I hardly think rescinding an offer to a WALK ON catcher is taking away his future. He would've been a #5 catcher and catching bullpens for his 2 years in college. If you want to spin it that way though, he took the opportunity away from himself when he joined in the little plot to hit the ump. Kids (and many adults) need to learn that there are consequences for their actions. I applaud Coach McClanahan for his decision. No one else even punished the kid.

posted by fastball32 at 03:08 PM on June 19

To me this just sounds like a pitcher and catcher that were tired of a small strike zone trying to get even. Not saying it was right but in the end its nothing compared to the pithcer who beaned the kid in the on deck circle because he thought the kid was tryin to steal signs.

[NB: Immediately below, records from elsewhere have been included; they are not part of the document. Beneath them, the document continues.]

-- ==== Sys2Proof/Machine/Servo.lean ====
section
/-!
DEFINITION. The time counter, the time sources and the servo (R379 to R383, R387 to R394, R398): what a measurement, a
selection and a loss do, and the quality that the module advertises.
-/
namespace Sys2Proof.Machine

/-! ## The counter -/

/-- TIME_NS.TIME_FRAC as one number, in 2^-32 ns. -/
def State.timePair (s : State) : Nat := s.tm.ns * 2 ^ 32 + s.tm.frac
def State.setPair (s : State) (p : Nat) : State := { s with tm := { s.tm with ns := p / 2 ^ 32 % 2 ^ 64, frac := p % 2 ^ 32 } }

/-- TIME_INCR in 2^-32 ns (R379). -/
def State.incr (s : State) : Nat := s.reg2 .TIME_INCR_FRAC .TIME_INCR_NS

/-- The largest deviation of TIME_INCR from nominal (R381). -/
def State.slewMax (s : State) : Nat := s.fld Fld.TIME_SLEW_SLEW_PPB * 2 ^ 32 / 10 ^ 9

/-- `v` held within the slew limit. DEDUCED, log entry 58. -/
def State.clampIncr (s : State) (v : Int) : Nat :=
  (clampI ((2 ^ 32 : Nat) - (s.slewMax : Int)) ((2 ^ 32 : Nat) + (s.slewMax : Int)) v).toNat

/-- TIME_INCR set, with TIME_FREQ in parts per 10^12. -/
def State.setIncr (s : State) (v : Nat) : State :=
  ((s.setReg2 .TIME_INCR_FRAC .TIME_INCR_NS 0 v).setReg .TIME_FREQ 0
    (enc 32 (s.roundFree (((v : Int) - (2 ^ 32 : Nat)) * 10 ^ 12) (2 ^ 32)))).used

/-- One edge of the time clock (R379, R380). DESIGN CHOICE, log entry 2. -/
def State.edge (s : State) : State :=
  let st : Int := match s.tm.stepPending with | some x => x * ((2 ^ 32 : Nat) : Int) | none => 0
  let t := s.setPair ((((s.timePair + s.incr : Nat) : Int) + st) % ((2 ^ 96 : Nat) : Int)).toNat
  { t with tm := { t.tm with stepPending := none } }

/-- The first edge at which the pair is at or after `target`. -/
def State.advanceTo (s0 : State) (target : Nat) : State :=
  let s := if s0.tm.stepPending.isSome then s0.edge else s0
  if s.timePair < target then s.setPair (s.timePair + ceilDiv (target - s.timePair) s.incr * s.incr) else s

/-- The nominal start of an absolute grain, in 2^-32 ns: a grain is 15,625 / 128 ns (R384). -/
def State.grainPair (s : State) (g : Nat) : Nat := (s.frame0 * ((2 ^ 32 : Nat) : Int) + ((g * 15625 * 2 ^ 25 : Nat) : Int)).toNat

/-- The absolute beat of a TIME_NS (R384). -/
def State.beatOfNs (s : State) (ns : Nat) : Nat := (((ns : Int) - s.frame0) / 125000).toNat

/-! ## States of the servo (Table 15.3) -/

/-- The servo's own state; SERVO_STATE reads FREERUN while SERVO_AUTO is 0 (R392). -/
def State.servo (s : State) : Nat := s.fld Fld.TIME_STAT_SERVO_STATE
def State.servoAuto (s : State) : Bool := s.fld Fld.TIME_CTRL_SERVO_AUTO == 1
def State.servoRead (s : State) : Nat := if s.servoAuto then s.servo else 0
/-- The selected source. -/
def State.srcCur (s : State) : Option Nat :=
  if s.fld Fld.TIME_STAT_SRC < 18 then some (s.fld Fld.TIME_STAT_SRC) else none

/-- Enters a state of the servo, with its event (Table 16.6). -/
def State.setServo (s : State) (v : Nat) : State :=
  let t := s.setFld Fld.TIME_STAT_SERVO_STATE 0 v
  if s.servo = v then t else t.event 0x0002 0 0xFF v (s.fld Fld.TIME_STAT_SRC)

/-- Number of queued codes of a DAC, as DAC_STAT shows it. -/
def State.setDac (s : State) (n : Nat) (d : Dac) : State :=
  let t : State := { s with tm := { s.tm with dacs := setAt s.tm.dacs n d } }
  t.setFld Fld.DAC_STAT_FILL n d.queue.length
def State.dac (s : State) (n : Nat) : Dac := s.tm.dacs.getD n {}

/-- Entry to HOLDOVER (R392, R398, R399): STEER0's waiting codes are discarded, and a refresh of the holdover code falls due. DEDUCED, log entry 56. -/
def State.enterHoldover (s : State) : State :=
  if s.servo = 3 then s
  else
    let s1 := (s.setDac 0 { s.dac 0 with queue := [] }).bump .TIME_CNT_HOLDOVER
    let s2 : State := { s1 with tm := { s1.tm with
      hoSince := s.tm.ns, lockRun := 0
      hoDue := some (match s.tm.hoDue with | some m => min m 64 | none => 64) } }
    s2.setServo 3

/-- REFCLK_LOSS (R383): REFCLK_IN has been absent for 2 µs. No source stays selected, so that R390 can end the holdover. DEDUCED, log entry 56. -/
def execRefclkLoss (s : State) : Host.Outcome State Fault Refusal :=
  let s1 := (s.setFld Fld.TIME_STAT_REF_LOSS 0 1).event 0x0001 3
  .next ((s1.setFld Fld.TIME_STAT_SRC 0 0x1F).enterHoldover).closeRennet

posted by jda at 03:08 PM on June 19

I played baseball from the time I was 9 years old up through High School as a pitcher. I do know that once in a while I would lose control of a toss and I would earn an error. My specialty was the curve ball and I had control of it when I was in Jr. High. By the time I was in High School I had good aim and could throw to the target, the catcher's mit. I admit that I did not always agree with the Ump, but I didn't try to bean him in the noggin, which is directly tied to the coach. My coach would pull us if we started to lose our cool, because he know we weren't of any use if we could concentrate on the game or our pitches. These kids were frustrated and I would have been also losing at that point of the game. The ball the kid threw was a curve ball but was thrown too high. I think the penality they earned is appropriate. The Umpire though, if all he got was a headache, should be glad that it wasn't a fastball and about 2-3 inches lower. I'm not agreeing to what the kids did which is obvious when watching the catcher who started to put his mit up but quickly pulled it down when he dropped to his knees. I would focus on the coach not the players. My old coach wouldn't have placed us on the bench permanently for trying to hurt someone, rather he would have kicked us off the team. Did the coach try to cool down the little hot heads or let them be because they were Star-players? If he did nothing and just let things be; he should be coaching T-Ball, not High school baseball.

posted by JFWest at 06:31 PM on June 19

If you were trying to hit the umpire why would you throw a curveball to a right handed batter from a right handed pitcher with the umpire standing behind the catcher's left shoulder. That is ABSOLUTELY the hardest possible combination to get to the umpire's head. The easiest way to hit the umpire, if you were trying, would be to do it with a left handed batter at the plate. That way the batter is not in the line of a right handed pitcher, the umpire will be looking over the catcher's right shoulder making the line to the umpire the most open and a fast ball could be thrown. It makes no sense to do it the way it is claimed.